The recommended tire size is 225/60-15 the 225/70 is a little bit taller.
I just ordered a set of 225/70-15 redlines for my 67 because I couldn't find redlines in 225/60.
I have 235/70-15s on it right now but the rear passenger side rubs on the fenderwell with 4 people in the car.
The front tires also rub slightly going onto off camber aprons but I can avoid the rubbing by swinging out wide and going onto them at a straighter angle.


----------



## rickm (Feb 8, 2012)

no spacer. 60s on the front will give you enough clearance from the bottom lip of the fender with 15x7 wheels.


----------



## SANDU002 (Oct 13, 2004)

I have 215x70x15's on my '65. Coker redlines. If you contact Coker, I'm sure they can get you 225x60 redlines.


----------



## poocher (Jan 25, 2014)

*What about??*

Thanks for all of your replies. That helps out a lot! A seasoned guy who does brake conversions told me that after I put on my disc brake conversion I may find out that I don't have a rub since the disc brake conversion will push the tires out a little. Anybody think I have a shot with this or should I just order two new fronts ....225 60 R 15s?


----------



## Goat Roper (Oct 28, 2014)

poocher said:


> Thanks for all of your replies. That helps out a lot! A seasoned guy who does brake conversions told me that after I put on my disc brake conversion I may find out that I don't have a rub since the disc brake conversion will push the tires out a little.  Anybody think I have a shot with this or should I just order two new fronts ....225 60 R 15s?


Changing to disc brakes doesn't change the aspect ratio of the tires, I converted to disc brakes and the tires still rub.
I just got off the phone with Summit and apparently Coker isn't making the /60 redlines they show as discontinued on the Coker site.


----------



## the65gto (Oct 9, 2008)

poocher said:


> Thanks for all of your replies. That helps out a lot! A seasoned guy who does brake conversions told me that after I put on my disc brake conversion I may find out that I don't have a rub since the disc brake conversion will push the tires out a little. Anybody think I have a shot with this or should I just order two new fronts ....225 60 R 15s?


When I converted my 65 to disc, I had aftermarket 14" rims (Keystone Klassic)that did not rub the front caliper because of their offset. It was close, but ordered/updated to 15" aftermarket rims and chose the offset that relatively put the tire (235x60x15)in the middle and had plenty of clearance to the caliper.


----------



## poocher (Jan 25, 2014)

*Aspect Ratio?*

So it appears that the aspect ratio is what I got wrong. 70 is too much on my 65. I guess 60 was the choice I should have made. With the 60 aspect ratio I don't think anyones tires rub.


----------



## Goat Roper (Oct 28, 2014)

poocher said:


> So it appears that the aspect ratio is what I got wrong. 70 is too much on my 65. I guess 60 was the choice I should have made. With the 60 aspect ratio I don't think anyones tires rub.

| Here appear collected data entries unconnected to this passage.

-- ==== Sys2Proof/Machine/Sha3.lean ====
section
/-!
DEFINITION. SHA3-512 (FIPS 202), which the spec names for every digest, and the HMAC and key derivation over it
(R382; PRESUMED, log 5). Byte strings are lists of numbers below 256; a digest is a number whose byte 0 is the first output byte.
-/

namespace Sys2Proof.Machine

namespace Keccak

/-- A lane of 64 bits turned by `n` places toward its high end. -/
def turn (n v : Nat) : Nat := v * 2 ^ n % 2 ^ 64 ||| v / 2 ^ (64 - n)

/-- The walk of the rho step over the 24 lanes other than the first: the places (x, y) in the order visited, each with
its step number. -/
def rhoWalk : Nat → Nat → Nat → Nat → List (Nat × Nat × Nat)
  | 0, _, _, _ => []
  | k + 1, t, x, y => (x, y, t) :: rhoWalk k (t + 1) y ((2 * x + 3 * y) % 5)

/-- How far the lane at (x, y) is turned: the triangular number of its step on the walk; the first lane is not. -/
def rhoTurn (x y : Nat) : Nat :=
  match (rhoWalk 24 1 1 0).find? (fun w => w.1 == x && w.2.1 == y) with
  | some w => w.2.2 * (w.2.2 + 1) / 2 % 64
  | none => 0

/-- The bits that the eight-bit shift register of the iota step puts out, from its content `r`. -/
def rcStream : Nat → Nat → List Bool
  | 0, _ => []
  | k + 1, r => r.testBit 0 :: rcStream k (if 128 ≤ r then (2 * r) ^^^ 0x171 else 2 * r)

/-- The constant of one round: seven bits of the stream, bit j of them at place 2^j - 1. -/
def roundWord (bits : List Bool) : Nat :=
  (List.range 7).foldr (fun j v => if bits.getD j false then v + 2 ^ (2 ^ j - 1) else v) 0

/-- The constants of the next `n` rounds, from their bits. -/
def roundWords : Nat → List Bool → List Nat
  | 0, _ => []
  | n + 1, bits => roundWord (bits.take 7) :: roundWords n (bits.drop 7)

/-- Lane `i` of a state of 25 lanes. -/
def lane (a : List Nat) (i : Nat) : Nat := a.getD i 0

/-- A state from its lanes by place: lane (x, y) is number 5y + x. -/
def planes (f : Nat → Nat → Nat) : List Nat := (List.range 5).flatMap fun y => (List.range 5).map fun x => f x y

/-- The sum of column `x`, modulo 2. -/
def column (a : List Nat) (x : Nat) : Nat := (List.range 5).foldl (fun v y => v ^^^ lane a (5 * y + x % 5)) 0

/-- The linear part of a round, theta: each lane takes up the column before it and the turned column after it. -/
def mixed (a : List Nat) : List Nat :=
  let sums := (List.range 5).map (column a)
  let add := (List.range 5).map fun x => lane sums ((x + 4) % 5) ^^^ turn 1 (lane sums ((x + 1) % 5))
  planes fun x y => lane a (5 * y + x) ^^^ lane add x

/-- The turns and the places of the rho and pi steps, by the lane that each place of the result takes: its number and
its turn. -/
def moves : List (Nat × Nat) :=
  (List.range 5).flatMap fun y => (List.range 5).map fun x => (5 * x + (x + 3 * y) % 5, rhoTurn ((x + 3 * y) % 5) x)

/-- The nonlinear part of a round, chi: a bit flips where the next bit of its row is 0 and the one after it 1. -/
def flipped (a : List Nat) : List Nat :=
  planes fun x y =>
    let next := lane a (5 * y + (x + 1) % 5)
    let after := lane a (5 * y + (x + 2) % 5)
    lane a (5 * y + x) ^^^ after ^^^ (next &&& after)

/-- One round with its constant. -/
def round (mv : List (Nat × Nat)) (a : List Nat) (w : Nat) : List Nat :=
  let m := mixed a
  let b := flipped (mv.map fun q => turn q.2 (lane m q.1))
  (lane b 0 ^^^ w) :: b.drop 1

/-- The permutation of 1,600 bits: 24 rounds. (PRESUMED, log 5) -/
def permute (a : List Nat) : List Nat := (roundWords 24 (rcStream 168 1)).foldl (round moves) a

/-- A little-endian number of a byte string. -/
def ofBytes : List Nat → Nat
  | [] => 0
  | b :: bs => b % 256 + 256 * ofBytes bs

/-- The first `n` bytes of a number, lowest first. -/
def toBytes (n v : Nat) : List Nat := (List.range n).map fun i => v / 256 ^ i % 256

/-- Absorb a block of 72 bytes. (PRESUMED, log 5) -/
def absorb (a : List Nat) (block : List Nat) : List Nat :=
  let v := ofBytes block
  permute ((List.range 25).map fun i => lane a i ^^^ (if i < 9 then v / 2 ^ (64 * i) % 2 ^ 64 else 0))

/-- Absorb `n` whole blocks of a padded message. -/
def absorbAll : Nat → List Nat → List Nat → List Nat
  | 0, a, _ => a
  | n + 1, a, m => absorbAll n (absorb a (m.take 72)) (m.drop 72)

/-- The padded message of SHA3-512: 0x06, zeros, and 0x80 at the end of the last block of 72 bytes. -/
def pad (m : List Nat) : List Nat :=
  let k := 72 - m.length % 72
  if k = 1 then m ++ [0x86] else m ++ [0x06] ++ List.replicate (k - 2) 0 ++ [0x80]

end Keccak

/-- SHA3-512 of a byte string. (PRESUMED, log 5) -/
def sha3 (m : List Nat) : Nat :=
  let p := Keccak.pad m
  let a := Keccak.absorbAll (p.length / 72) (List.replicate 25 0) p
  (List.range 8).foldl (fun v i => v + Keccak.lane a i * 2 ^ (64 * i)) 0

/-- HMAC over SHA3-512 with its block of 72 bytes (FIPS 198-1). (PRESUMED, log 5) -/
def hmacSha3 (key msg : List Nat) : Nat :=
  let k0 := if key.length ≤ 72 then key ++ List.replicate (72 - key.length) 0
            else Keccak.toBytes 64 (sha3 key) ++ List.replicate 8 0
  sha3 (k0.map (· ^^^ 0x5C) ++ Keccak.toBytes 64 (sha3 (k0.map (· ^^^ 0x36) ++ msg)))

end Sys2Proof.Machine
end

My 235/70R-15 Redline tires that came on the car are too wide and too tall but the front only rubs if I go over off camber and turn sharp.
The backs rubbed with 4 people but today I installed 1" riser blocks which added a slight rake and holds the rear just high enough that I can get 4 people in the car now without rubbing the inside of the rear fender.
I am just going to live with it until I roast these off, doesn't take long in the mountains and then put the proper 225/60R-15's on it.


----------



## 65gto (Aug 2, 2013)

I went with 15 X 7 rims, with 215 r60's in the front and 225 r60's in the rear. the 225's rubbed when I tried them on the front. running at stock height


----------